Aim of the task: Only these lines of the data below are wanted: the one with "def mangler (r", the one with "s.advanceHost := rfl", and any lines between them, each repeated exactly.

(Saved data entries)
◆ ◆ ◆ ◆
-- ==== Sys2Proof/Machine/Ops.lean ====
section
/-! DEFINITION. The named operations on the state: register writes, the draws of RESET, the FAULT and REFUSED marks
(this core's only form of an exception: spec/60_exceptions.md R210), and the conditions under which a transition is
defined (R206, R216). Each operation's fields land together (spec/00_scope.md R20). -/

namespace Sys2Proof.Machine

/-- The outcome of a transition. -/
abbrev StepOutcome := Host.Outcome State Fault Refusal

/-- `PHASE <- p` (R20, R74). -/
def State.goto (s : State) (p : Phase) : State := { s with phase := encodePhase p }

/-- Latch START's operands: `KEY_R <- key_in ; PT_R <- pt_in` (R24, R25, R57). -/
def State.latchOperands (s : State) : State := { s with keyR := s.keyOperand, ptR := s.ptOperand }

/-- Write C and D (R26, R27). -/
def State.setCD (s : State) (cd : Half28 × Half28) : State := { s with c := cd.1, d := cd.2 }

/-- `KS[n]`, n = idx + 1 (R28). -/
def State.readKS (s : State) (idx : BitVec 4) : RoundKey48 := s.ks.get idx.toFin

/-- Write `KS[n]`, n = idx + 1, and no other entry (R28, R183). -/
def State.setKS (s : State) (idx : BitVec 4) (v : RoundKey48) : State :=
  { s with ks := s.ks.set idx.toNat v idx.isLt }

/-- Write L and R (R29, R30). -/
def State.setLR (s : State) (lr : Half32 × Half32) : State := { s with l := lr.1, r := lr.2 }

/-- Write CT, whole (R31, R57). -/
def State.setCT (s : State) (v : Block64) : State := { s with ct := v }

/-- The unspecified data registers of RESET (R43, R221): each becomes a fresh free value. There are 23 of them, and the
counter moves past them, so no two draws coincide by construction (log entries 4, 21 and 23). -/
def State.drawRegisters (s : State) : State :=
  { s with
    keyR := Config.draw 64 s.draws
    ptR := Config.draw 64 (s.draws + 1)
    c := Config.draw 28 (s.draws + 2)
    d := Config.draw 28 (s.draws + 3)
    l := Config.draw 32 (s.draws + 4)
    r := Config.draw 32 (s.draws + 5)
    ct := Config.draw 64 (s.draws + 6)
    ks := Vector.ofFn fun i => Config.draw 48 (s.draws + 7 + i.val)
    draws := s.draws + 23 }

/-- A state at power-on (R44): every register is unspecified, PHASE included, which may be a reserved value; the ports
are as given and the run's marks are unset (log entry 17). -/
def State.powerOn (s : State) : State :=
  { s.drawRegisters with
    phase := Config.draw 6 (s.draws + 23)
    fault := none
    refused := none
    draws := s.draws + 24 }

/-- Set the FAULT mark (R41). -/
def State.markFault (s : State) (f : Fault) : State := { s with fault := some f }

/-- Set the REFUSED mark (R42). -/
def State.markRefused (s : State) (r : RefusalReason) : State := { s with refused := some r }

/-- `fault F` (R20, R216): the state gets the mark and is otherwise unchanged (R190, R210). A faulted state has no
successor: `whenLive` stops every transition from it (log entry 7). -/
def takeFault (f : Fault) (s : State) : StepOutcome := .next (s.markFault f)

/-- `refuse F` (R20, R206): the state gets the mark and is otherwise unchanged (R204). The run then has no further
meaning: `whenLive` stops every transition from it (log entry 8). -/
def takeRefusal (r : RefusalReason) (s : State) : StepOutcome := .next (s.markRefused r)

/-- What is defined only in a run with neither mark set (R206, R211, R216): every transition, RESET included, and every
call of `encrypt_block`. -/
def State.whenLive {α : Type} (s : State) (k : State → Host.Outcome α Fault Refusal) : Host.Outcome α Fault Refusal :=
  match s.fault with
  | some f => .fault f
  | none =>
    match s.refused with
    | some r => .refused (.runRefused r)
    | none => k s

end Sys2Proof.Machine
end

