-- ==== Sys2Proof/Machine/Mangler.lean ====
section
/-! DEFINITION. The Feistel round mangler: expansion, key mixing, the S-boxes, the permutation P (spec/42_mangler.md). -/

namespace Sys2Proof.Machine

/-- `expand(r)` (R131). -/
def expand (r : Half32) : Expanded48 := permute 48 tableE r

/-- `key_mix(e, k)` (R133). -/
def keyMix (e : Expanded48) (k : RoundKey48) : Expanded48 := e ^^^ k

/-- The integer `SBOX[g][row][col]`, g in 0..7 (R137–R144). -/
def sboxEntry (g row col : Nat) : Nat := ((tableSbox.getD g []).getD row []).getD col 0

/-- `sbox(g, b)` (R145), g in 0..7. -/
def sbox (g : Nat) (b : BitVec 6) : BitVec 4 := bin4 (sboxEntry g (sboxRow b) (sboxCol b))

/-- `s_layer(x)` (R146): the outputs of the eight groups, in order. -/
def sLayer (x : Expanded48) : Half32 :=
  sbox 0 (sboxGroup x 0) ++ sbox 1 (sboxGroup x 1) ++ sbox 2 (sboxGroup x 2) ++ sbox 3 (sboxGroup x 3) ++
  sbox 4 (sboxGroup x 4) ++ sbox 5 (sboxGroup x 5) ++ sbox 6 (sboxGroup x 6) ++ sbox 7 (sboxGroup x 7)

/-- `p_perm(s)` (R148). -/
def pPerm (s : Half32) : Half32 := permute 32 tableP s

/-- `mangler(r, k)`, the round function f (R149). -/
def mangler (r : Half32) (k : RoundKey48) : Half32 := pPerm (sLayer (keyMix (expand r) k))

end Sys2Proof.Machine
end

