-- ==== Sys2Proof/Laws/Outcomes.lean ====
section
/-! SUPPORT. When a transition or a call is defined, said once for the shared operations of Machine/Ops.lean and for the step. -/

namespace Sys2Proof.Machine

variable {α : Type} {s : State}

theorem State.whenLive_of_live (h : s.Live) (k : State → Host.Outcome α Fault Refusal) : s.whenLive k = k s := by
  simp [State.whenLive, h.1, h.2]

theorem State.whenLive_of_fault {f : Fault} (h : s.fault = some f) (k : State → Host.Outcome α Fault Refusal) :
    s.whenLive k = .fault f := by
  simp [State.whenLive, h]

theorem State.whenLive_of_refused {why : RefusalReason} (hf : s.fault = none) (h : s.refused = some why)
    (k : State → Host.Outcome α Fault Refusal) : s.whenLive k = .refused (.runRefused why) := by
  simp [State.whenLive, hf, h]

/-- What needs a live run goes on only in one, and then as its body does. -/
theorem State.whenLive_next {t : α} {k : State → Host.Outcome α Fault Refusal} (h : s.whenLive k = .next t) :
    s.Live ∧ k s = .next t := by
  cases hf : s.fault with
  | some f => simp [State.whenLive, hf] at h
  | none =>
    cases hr : s.refused with
    | some why => simp [State.whenLive, hf, hr] at h
    | none => exact ⟨⟨hf, hr⟩, by simpa [State.whenLive, hf, hr] using h⟩

/-- Everything a call of encrypt_block can do in a run. -/
theorem callEncryptBlock_next {pt key : List Int} {x : EncryptResult} {t : State}
    (h : callEncryptBlock pt key s = .next (x, t)) :
    s.Live ∧ x = encryptBlock pt key ∧ (t = s ∨ ∃ why, x = .refused why ∧ t = s.markRefused why) := by
  obtain ⟨hl, hk⟩ := State.whenLive_next h
  refine ⟨hl, ?_⟩
  cases he : encryptBlock pt key with
  | ok ct => rw [he] at hk; cases hk; exact ⟨rfl, .inl rfl⟩
  | error e => rw [he] at hk; cases hk; exact ⟨rfl, .inl rfl⟩
  | refused why => rw [he] at hk; cases hk; exact ⟨rfl, .inr ⟨why, rfl, rfl⟩⟩

@[simp] theorem afterExec_next (s : State) : afterExec (.next s) = .next s.advanceHost := rfl
@[simp] theorem afterExec_fault (f : Fault) : afterExec (.fault f) = .fault f := rfl
@[simp] theorem afterExec_refused (why : Refusal) : afterExec (.refused why) = .refused why := rfl

/-- A step answers a next state exactly when its instruction does; the host's inputs then move on. -/
theorem step_next {s t : State} (h : step s = .next t) :
    ∃ u, exec (fetch s) s = .next u ∧ t = u.advanceHost := by
  unfold step at h
  cases he : exec (fetch s) s with
  | next u => rw [he] at h; exact ⟨u, rfl, by simpa using h.symm⟩
  | fault f => rw [he] at h; simp at h
  | refused why => rw [he] at h; simp at h

theorem run_zero (s : State) : run 0 s = .next s := rfl

theorem run_succ_of_next {s t : State} (h : step s = .next t) (n : Nat) : run (n + 1) s = run n t := by
  simp only [run, h]

/-- A run that answers a next state after n + 1 steps makes a first step that does. -/
theorem run_succ_next {n : Nat} {s t : State} (h : run (n + 1) s = .next t) :
    ∃ u, step s = .next u ∧ run n u = .next t := by
  simp only [run] at h
  cases hs : step s with
  | next u => exact ⟨u, rfl, by simpa [hs] using h⟩
  | fault f => simp [hs] at h
  | refused why => simp [hs] at h

end Sys2Proof.Machine
end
◆ ◆ ◆ ◆
Answer box:
def mangler (r : Half32) (k : RoundKey48) : Half32 := pPerm (sLayer (keyMix (expand r) k))

end Sys2Proof.Machine
end

-- ==== Sys2Proof/Laws/Outcomes.lean ====
section
/-! SUPPORT. When a transition or a call is defined, said once for the shared operations of Machine/Ops.lean and for the step. -/

namespace Sys2Proof.Machine

variable {α : Type} {s : State}

theorem State.whenLive_of_live (h : s.Live) (k : State → Host.Outcome α Fault Refusal) : s.whenLive k = k s := by
  simp [State.whenLive, h.1, h.2]

theorem State.whenLive_of_fault {f : Fault} (h : s.fault = some f) (k : State → Host.Outcome α Fault Refusal) :
    s.whenLive k = .fault f := by
  simp [State.whenLive, h]

theorem State.whenLive_of_refused {why : RefusalReason} (hf : s.fault = none) (h : s.refused = some why)
    (k : State → Host.Outcome α Fault Refusal) : s.whenLive k = .refused (.runRefused why) := by
  simp [State.whenLive, hf, h]

/-- What needs a live run goes on only in one, and then as its body does. -/
theorem State.whenLive_next {t : α} {k : State → Host.Outcome α Fault Refusal} (h : s.whenLive k = .next t) :
    s.Live ∧ k s = .next t := by
  cases hf : s.fault with
  | some f => simp [State.whenLive, hf] at h
  | none =>
    cases hr : s.refused with
    | some why => simp [State.whenLive, hf, hr] at h
    | none => exact ⟨⟨hf, hr⟩, by simpa [State.whenLive, hf, hr] using h⟩

/-- Everything a call of encrypt_block can do in a run. -/
theorem callEncryptBlock_next {pt key : List Int} {x : EncryptResult} {t : State}
    (h : callEncryptBlock pt key s = .next (x, t)) :
    s.Live ∧ x = encryptBlock pt key ∧ (t = s ∨ ∃ why, x = .refused why ∧ t = s.markRefused why) := by
  obtain ⟨hl, hk⟩ := State.whenLive_next h
  refine ⟨hl, ?_⟩
  cases he : encryptBlock pt key with
  | ok ct => rw [he] at hk; cases hk; exact ⟨rfl, .inl rfl⟩
  | error e => rw [he] at hk; cases hk; exact ⟨rfl, .inl rfl⟩
  | refused why => rw [he] at hk; cases hk; exact ⟨rfl, .inr ⟨why, rfl, rfl⟩⟩

@[simp] theorem afterExec_next (s : State) : afterExec (.next s) = .next s.advanceHost := rfl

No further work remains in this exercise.